Featurize single-cell images¶
Here, we use scPortrait to extract cell features that characterize both morphological and intensity-based properties of individual cells:
Area of the masks in pixels
Mean intensity of the chosen channel in the regions labelled by each of the masks
Median intensity of the chosen channel in the regions labelled by each of the masks
75% quantile of the chosen channel in the regions labelled by each of the masks
25% quantile of the chosen channel in the regions labelled by each of the masks
Summed intensity of the chosen channel in the regions labelled by each of the masks
Summed intensity of the chosen channel in the region labelled by each of the masks normalized for area
These features provide a comprehensive profile for later training of machine learning models to identify cell types and states.
import lamindb as ln
import bionty as bt
import pandas as pd
from scportrait.pipeline.featurization import CellFeaturizer
ln.track()
Show code cell output
→ connected lamindb: testuser1/test-sc-imaging
→ created Transform('w2NXlJ1CTIPe0000'), started new Run('IFpWYXMX...') at 2025-03-31 12:50:28 UTC
→ notebook imports: bionty==1.2.1 lamindb==1.3.1 pandas==2.2.3 scportrait==1.3.3
We will generate these features on the basis of the previously generated single-cell image datasets.

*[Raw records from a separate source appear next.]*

-- ==== Sys2Proof/Machine/Flags.lean ====
section
/-! DEFINITION. The status register as a word, the condition tests, and what every operation computes: its
result and its flags (`10_state.md` section 3, `41_arithmetic.md`, `43_logic.md`, `44_shift_rotate.md`). -/

namespace Sys2Proof.Machine

/-! ### The status register as a word (R40) -/

/-- The low five bits of SR, the flags X N Z V C (R40). -/
def StatusReg.flags (f : StatusReg) : BitVec 5 :=
  BitVec.ofBool f.x ++ BitVec.ofBool f.n ++ BitVec.ofBool f.z ++ BitVec.ofBool f.v ++ BitVec.ofBool f.c

/-- SR as the word a read returns: the unimplemented bits are 0 (R40). -/
def StatusReg.toWord (f : StatusReg) : Word :=
  BitVec.ofBool f.t ++ 0#1 ++ BitVec.ofBool f.s ++ 0#2 ++ f.i ++ 0#3 ++ f.flags

/-- The status register with its low byte CCR written: bits 7..5 are dropped (R40,
`49_not_documented.md` R603). -/
def StatusReg.setCcr (f : StatusReg) (w : Word) : StatusReg :=
  { f with x := w.getLsbD 4, n := w.getLsbD 3, z := w.getLsbD 2, v := w.getLsbD 1, c := w.getLsbD 0 }

/-- SR after a word is written to it: the unimplemented bits are dropped, which is `w & 0xA71F` (R40). -/
def StatusReg.ofWord (w : Word) : StatusReg :=
  { t := w.getLsbD 15, s := w.getLsbD 13, i := w.extractLsb' 8 3,
    x := w.getLsbD 4, n := w.getLsbD 3, z := w.getLsbD 2, v := w.getLsbD 1, c := w.getLsbD 0 }

/-- CCR as a word: the flags, zero above (R40). -/
def StatusReg.ccr (f : StatusReg) : Word := 0#11 ++ f.flags

/-- `cond(cc)` (R46). -/
def condHolds (f : StatusReg) : Cond → Bool
  | .t => true
  | .f => false
  | .hi => !f.c && !f.z
  | .ls => f.c || f.z
  | .cc => !f.c
  | .cs => f.c
  | .ne => !f.z
  | .eq => f.z
  | .vc => !f.v
  | .vs => f.v
  | .pl => !f.n
  | .mi => f.n
  | .ge => f.n == f.v
  | .lt => f.n != f.v
  | .gt => !f.z && f.n == f.v
  | .le => f.z || f.n != f.v

/-! ### Carry and overflow (`00_scope.md` R11) -/

/-- A bit as a value of any width. -/
def bit (n : Nat) (x : Bool) : BitVec n := if x then 1 else 0

/-- `carry` of an addition (R11): the sum as integers reaches 2^n. -/
def carryAdd {n : Nat} (s d : BitVec n) (x : Bool) : Bool := decide (2 ^ n ≤ d.toNat + s.toNat + x.toNat)

/-- `overflow` of an addition with result `r` (R11). -/
def overflowAdd {n : Nat} (s d r : BitVec n) : Bool := s.msb == d.msb && r.msb != d.msb

/-- `borrow` of a subtraction `d - s - x` (R11): as integers `s + x` exceeds `d`. -/
def borrowSub {n : Nat} (s d : BitVec n) (x : Bool) : Bool := decide (d.toNat < s.toNat + x.toNat)

/-- `overflow` of a subtraction `d - s - x` with result `r` (R11). -/
def overflowSub {n : Nat} (s d r : BitVec n) : Bool := s.msb != d.msb && r.msb != d.msb

/-- `AddFlags(s, d, x, r, n)` (`41_arithmetic.md` R206): C, V and N. -/
def StatusReg.addFlags {n : Nat} (f : StatusReg) (s d : BitVec n) (x : Bool) (r : BitVec n) : StatusReg :=
  { f with c := carryAdd s d x, v := overflowAdd s d r, n := r.msb }

/-- `SubFlags(s, d, x, r, n)` (`41_arithmetic.md` R207): C, V and N. -/
def StatusReg.subFlags {n : Nat} (f : StatusReg) (s d : BitVec n) (x : Bool) (r : BitVec n) : StatusReg :=
  { f with c := borrowSub s d x, v := overflowSub s d r, n := r.msb }

/-- `Z <- (r = 0)`. -/
def StatusReg.zero {n : Nat} (f : StatusReg) (r : BitVec n) : StatusReg := { f with z := decide (r = 0) }

/-- `if r != 0 then Z <- 0`, else Z is unchanged (R210, R215, R223, R228). -/
def StatusReg.stickyZero {n : Nat} (f : StatusReg) (r : BitVec n) : StatusReg := { f with z := f.z && decide (r = 0) }

/-- `X <- C`. -/
def StatusReg.copyCarry (f : StatusReg) : StatusReg := { f with x := f.c }

/-- `LogicFlags(r, n)` (`43_logic.md` R287): N and Z from the result, V and C cleared. -/
def StatusReg.logicFlags {n : Nat} (f : StatusReg) (r : BitVec n) : StatusReg :=
  { f with n := r.msb, z := decide (r = 0), v := false, c := false }

/-! ### Addition, subtraction and comparison (`41_arithmetic.md`) -/

/-- An operation's result and the status register after it. -/
abbrev Result (n : Nat) := BitVec n × StatusReg

/-- ADD, ADDI, ADDQ: `d + s` and all five flags (R211, R213, R214). -/
def addResult {n : Nat} (s d : BitVec n) (f : StatusReg) : Result n :=
  (d + s, ((f.addFlags s d false (d + s)).zero (d + s)).copyCarry)

/-- ADDX: `d + s + X`; Z is only ever cleared (R215). -/
def addxResult {n : Nat} (s d : BitVec n) (f : StatusReg) : Result n :=
  let r := d + s + bit n f.x
  (r, ((f.addFlags s d f.x r).stickyZero r).copyCarry)

/-- SUB, SUBI, SUBQ: `d - s` and all five flags (R224, R226, R227). -/
def subResult {n : Nat} (s d : BitVec n) (f : StatusReg) : Result n :=
  (d - s, ((f.subFlags s d false (d - s)).zero (d - s)).copyCarry)

/-- SUBX: `d - s - X`; Z is only ever cleared (R228). -/
def subxResult {n : Nat} (s d : BitVec n) (f : StatusReg) : Result n :=
  let r := d - s - bit n f.x
  (r, ((f.subFlags s d f.x r).stickyZero r).copyCarry)

/-- CMP, CMPA, CMPI, CMPM: the flags of `d - s`; X is unchanged (R217 to R220). -/
def cmpFlags {n : Nat} (s d : BitVec n) (f : StatusReg) : StatusReg := (f.subFlags s d false (d - s)).zero (d - s)

/-- NEG: `0 - d`, by `SubFlags` with the operand as the subtrahend (R222). -/
def negResult {n : Nat} (d : BitVec n) (f : StatusReg) : Result n := subResult d 0 f

/-- NEGX: `0 - d - X`; Z is only ever cleared (R223). -/
def negxResult {n : Nat} (d : BitVec n) (f : StatusReg) : Result n := subxResult d 0 f

/-- A logical operation's result with its flags (R280 to R286). -/
def logicResult {n : Nat} (r : BitVec n) (f : StatusReg) : Result n := (r, f.logicFlags r)

/-! ### Decimal arithmetic (`41_arithmetic.md` R210, `49_not_documented.md` R607) -/

/-- A byte is packed BCD: both digits are at most 9 (R210). -/
def isBcd (v : Byte) : Bool := decide ((v.extractLsb' 4 4).toNat ≤ 9) && decide ((v.extractLsb' 0 4).toNat ≤ 9)

/-- The number a packed BCD byte stands for (R210). -/
def bcdValue (v : Byte) : Nat := 10 * (v.extractLsb' 4 4).toNat + (v.extractLsb' 0 4).toNat

/-- The packed BCD byte of a number below 100: the tens digit in bits 7..4 (R210). -/
def bcdByte (u : Nat) : Byte := BitVec.ofNat 4 (u / 10) ++ BitVec.ofNat 4 (u % 10)

/-- The decimal sum of two packed BCD bytes and X, and its carry (R210). -/
def bcdAdd (s d : Byte) (x : Bool) : Byte × Bool :=
  let t := bcdValue s + bcdValue d + x.toNat
  (bcdByte (t % 100), decide (100 ≤ t))

/-- The decimal difference `d - s - X` of two packed BCD bytes, and its borrow: the counterpart of `bcdAdd`
(R607). -/
def bcdSub (s d : Byte) (x : Bool) : Byte × Bool :=
  let t := 100 + bcdValue d - bcdValue s - x.toNat
  (bcdByte (t % 100), decide (t < 100))

/-- The flags of a decimal operation with result `r` and carry `c`; `n` and `v` are the values of N and V, which
the source calls undefined (R210). -/
def StatusReg.decimalFlags (f : StatusReg) (r : Byte) (c n v : Bool) : StatusReg :=
  { f.stickyZero r with c := c, x := c, n := n, v := v }

/-! ### Multiplication and division (`42_multiply_divide.md`) -/

/-- The unsigned product of two words (R263). -/
def muluProduct (s d : Word) : Long := s.setWidth 32 * d.setWidth 32

/-- The signed product of two words (R262). -/
def mulsProduct (s d : Word) : Long := s.signExtend 32 * d.signExtend 32

/-- The quotient and remainder of DIVU as they stand in the register, remainder in the upper word (R260); none
when the quotient exceeds 16 bits. The divisor is not zero. -/
def divuResult (s : Word) (d : Long) : Option (Word × Word) :=
  if d.toNat / s.toNat ≤ 0xFFFF then
    some (BitVec.ofNat 16 (d.toNat / s.toNat), BitVec.ofNat 16 (d.toNat % s.toNat))
  else none

/-- The quotient, rounded toward zero, and the remainder of DIVS (R261); none when the quotient is no signed
16-bit number. The divisor is not zero. -/
def divsResult (s : Word) (d : Long) : Option (Word × Word) :=
  let q := d.toInt.tdiv s.toInt
  if -32768 ≤ q ∧ q ≤ 32767 then some (BitVec.ofInt 16 q, BitVec.ofInt 16 (d.toInt - q * s.toInt)) else none

/-- The flags after a division that fits: N and Z from the 16-bit quotient, V and C cleared (R260, R261). -/
def StatusReg.quotientFlags (f : StatusReg) (q : Word) : StatusReg := f.logicFlags q

/-- The flags after a division that overflows: V set, C cleared; `n` and `z` are the values of N and Z, which the
source calls undefined (R260, R261). -/
def StatusReg.divOverflowFlags (f : StatusReg) (n z : Bool) : StatusReg := { f with n := n, z := z, v := true, c := false }

/-- The flags after a division by zero: C cleared; `n`, `z` and `v` are the values of N, Z and V, which the source
calls undefined (R260, R261). -/
def StatusReg.divZeroFlags (f : StatusReg) (n z v : Bool) : StatusReg := { f with n := n, z := z, v := v, c := false }

/-! ### Bits (`46_bit.md`) -/

/-- `Z <- (v[b] = 0)`; no other flag changes (R364, R365). -/
def StatusReg.bitFlag {n : Nat} (f : StatusReg) (v : BitVec n) (b : Nat) : StatusReg := { f with z := !v.getLsbD b }

/-- BCHG: the bit inverted (R360). -/
def bitChange {n : Nat} (v : BitVec n) (b : Nat) : BitVec n := v ^^^ (1#n <<< b)

/-- BCLR: the bit cleared (R361). -/
def bitClear {n : Nat} (v : BitVec n) (b : Nat) : BitVec n := v &&& ~~~(1#n <<< b)

/-- BSET: the bit set (R362). -/
def bitSet {n : Nat} (v : BitVec n) (b : Nat) : BitVec n := v ||| (1#n <<< b)

/-! ### Shifts and rotates (`44_shift_rotate.md`): `c` repetitions of a one-bit step (R301) -/

/-- `repeat c times`. -/
def repeatStep {α : Type} (step : α → α) : Nat → α → α
  | 0, p => p
  | c + 1, p => repeatStep step c (step p)

/-- One step of ASL: V is set when the most significant bit changes (R302). -/
def aslStep {n : Nat} (p : Result n) : Result n :=
  let v := p.1 <<< 1
  (v, { p.2 with v := p.2.v || v.msb != p.1.msb, c := p.1.msb, x := p.1.msb })

/-- One step of ASR: the sign is replicated (R303). -/
def asrStep {n : Nat} (p : Result n) : Result n :=
  (p.1.sshiftRight 1, { p.2 with c := p.1.getLsbD 0, x := p.1.getLsbD 0 })

/-- One step of LSL (R304). -/
def lslStep {n : Nat} (p : Result n) : Result n := (p.1 <<< 1, { p.2 with c := p.1.msb, x := p.1.msb })

/-- One step of LSR (R305). -/
def lsrStep {n : Nat} (p : Result n) : Result n := (p.1 >>> 1, { p.2 with c := p.1.getLsbD 0, x := p.1.getLsbD 0 })

/-- One step of ROL: the bit out goes to C and back into bit 0 (R306). -/
def rolStep {n : Nat} (p : Result n) : Result n := ((p.1 <<< 1) ||| bit n p.1.msb, { p.2 with c := p.1.msb })

/-- One step of ROR: the bit out goes to C and back into the most significant bit (R307). -/
def rorStep {n : Nat} (p : Result n) : Result n :=
  ((p.1 >>> 1) ||| (bit n (p.1.getLsbD 0) <<< (n - 1)), { p.2 with c := p.1.getLsbD 0 })

/-- One step of ROXL: X goes into bit 0, the bit out goes to X (R308). -/
def roxlStep {n : Nat} (p : Result n) : Result n := ((p.1 <<< 1) ||| bit n p.2.x, { p.2 with x := p.1.msb })

/-- One step of ROXR: X goes into the most significant bit, the bit out goes to X (R309). -/
def roxrStep {n : Nat} (p : Result n) : Result n :=
  ((p.1 >>> 1) ||| (bit n p.2.x <<< (n - 1)), { p.2 with x := p.1.getLsbD 0 })

/-- `N <- r[n-1]; Z <- (r = 0)`, also for a count of zero (R301). -/
def signZero {n : Nat} (p : Result n) : Result n := (p.1, { p.2 with n := p.1.msb, z := decide (p.1 = 0) })

/-- A shift or a rotate without extend: V and C are cleared first, so that a count of zero leaves them 0. -/
def shiftBy {n : Nat} (step : Result n → Result n) (v : BitVec n) (c : Nat) (f : StatusReg) : Result n :=
  signZero (repeatStep step c (v, { f with v := false, c := false }))

/-- A rotate through extend: V is cleared, and C is X at the end, also for a count of zero (R308, R309). -/
def rotateExtendBy {n : Nat} (step : Result n → Result n) (v : BitVec n) (c : Nat) (f : StatusReg) : Result n :=
  let p := signZero (repeatStep step c (v, { f with v := false }))
  (p.1, { p.2 with c := p.2.x })

/-- What a shift or rotate computes from its operand, its count and the flags. -/
abbrev ShiftOp := (n : Nat) → BitVec n → Nat → StatusReg → Result n

/-- ASL (R302). -/
def aslResult : ShiftOp := fun _ => shiftBy aslStep
/-- ASR (R303). -/
def asrResult : ShiftOp := fun _ => shiftBy asrStep
/-- LSL (R304). -/
def lslResult : ShiftOp := fun _ => shiftBy lslStep
/-- LSR (R305). -/
def lsrResult : ShiftOp := fun _ => shiftBy lsrStep
/-- ROL (R306). -/
def rolResult : ShiftOp := fun _ => shiftBy rolStep
/-- ROR (R307). -/
def rorResult : ShiftOp := fun _ => shiftBy rorStep
/-- ROXL (R308). -/
def roxlResult : ShiftOp := fun _ => rotateExtendBy roxlStep
/-- ROXR (R309). -/
def roxrResult : ShiftOp := fun _ => rotateExtendBy roxrStep

end Sys2Proof.Machine
end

# Get single-cell images and config
sc_datasets = (
ln.Artifact.using("scportrait/examples")
.filter(ulabels__name="autophagy imaging")
.filter(ulabels__name="scportrait single-cell images")
)
config = (
ln.Artifact.filter(ulabels__name="autophagy imaging")
.filter(ulabels__name="scportrait config")
.distinct()
.one()
)
# Process single-cell images with scPortrait's featurizer
featurizer = CellFeaturizer(directory=".", config=config.cache(), project_location=None)
def featurize_datasets(artifact_list) -> pd.DataFrame:
paths = [dataset.cache() for dataset in artifact_list]
dataset_lookup = {idx: cell.uid for idx, cell in enumerate(artifact_list)}
labels = list(dataset_lookup.keys())
results = featurizer.process(
dataset_paths=paths, dataset_labels=labels, return_results=True
)
# ensure we store the original dataset uid to be able to track featurization results back to their original dataset
results["dataset"] = results["label"].map(dataset_lookup)
del results["label"]
return results
# Train on wildtype (WT) cells
wt_cells_afs = sc_datasets.filter(ulabels__name="WT")
# we have two different conditions which will be the two classes that our classifier should be able to tell apart
condition_uls = [
ln.ULabel.using("scportrait/examples").get(name=stim_name)
for stim_name in {af.features.get_values()["stimulation"] for af in wt_cells_afs}
]
# map condition names to class labels
class_lookup = {"untreated": 0, "14h Torin-1": 1}
features = None
for _, condition_ul in enumerate(condition_uls):
cells = wt_cells_afs.filter(ulabels=condition_ul)
results = featurize_datasets(cells)
# save condition as a class label
results["class"] = class_lookup[condition_ul.name]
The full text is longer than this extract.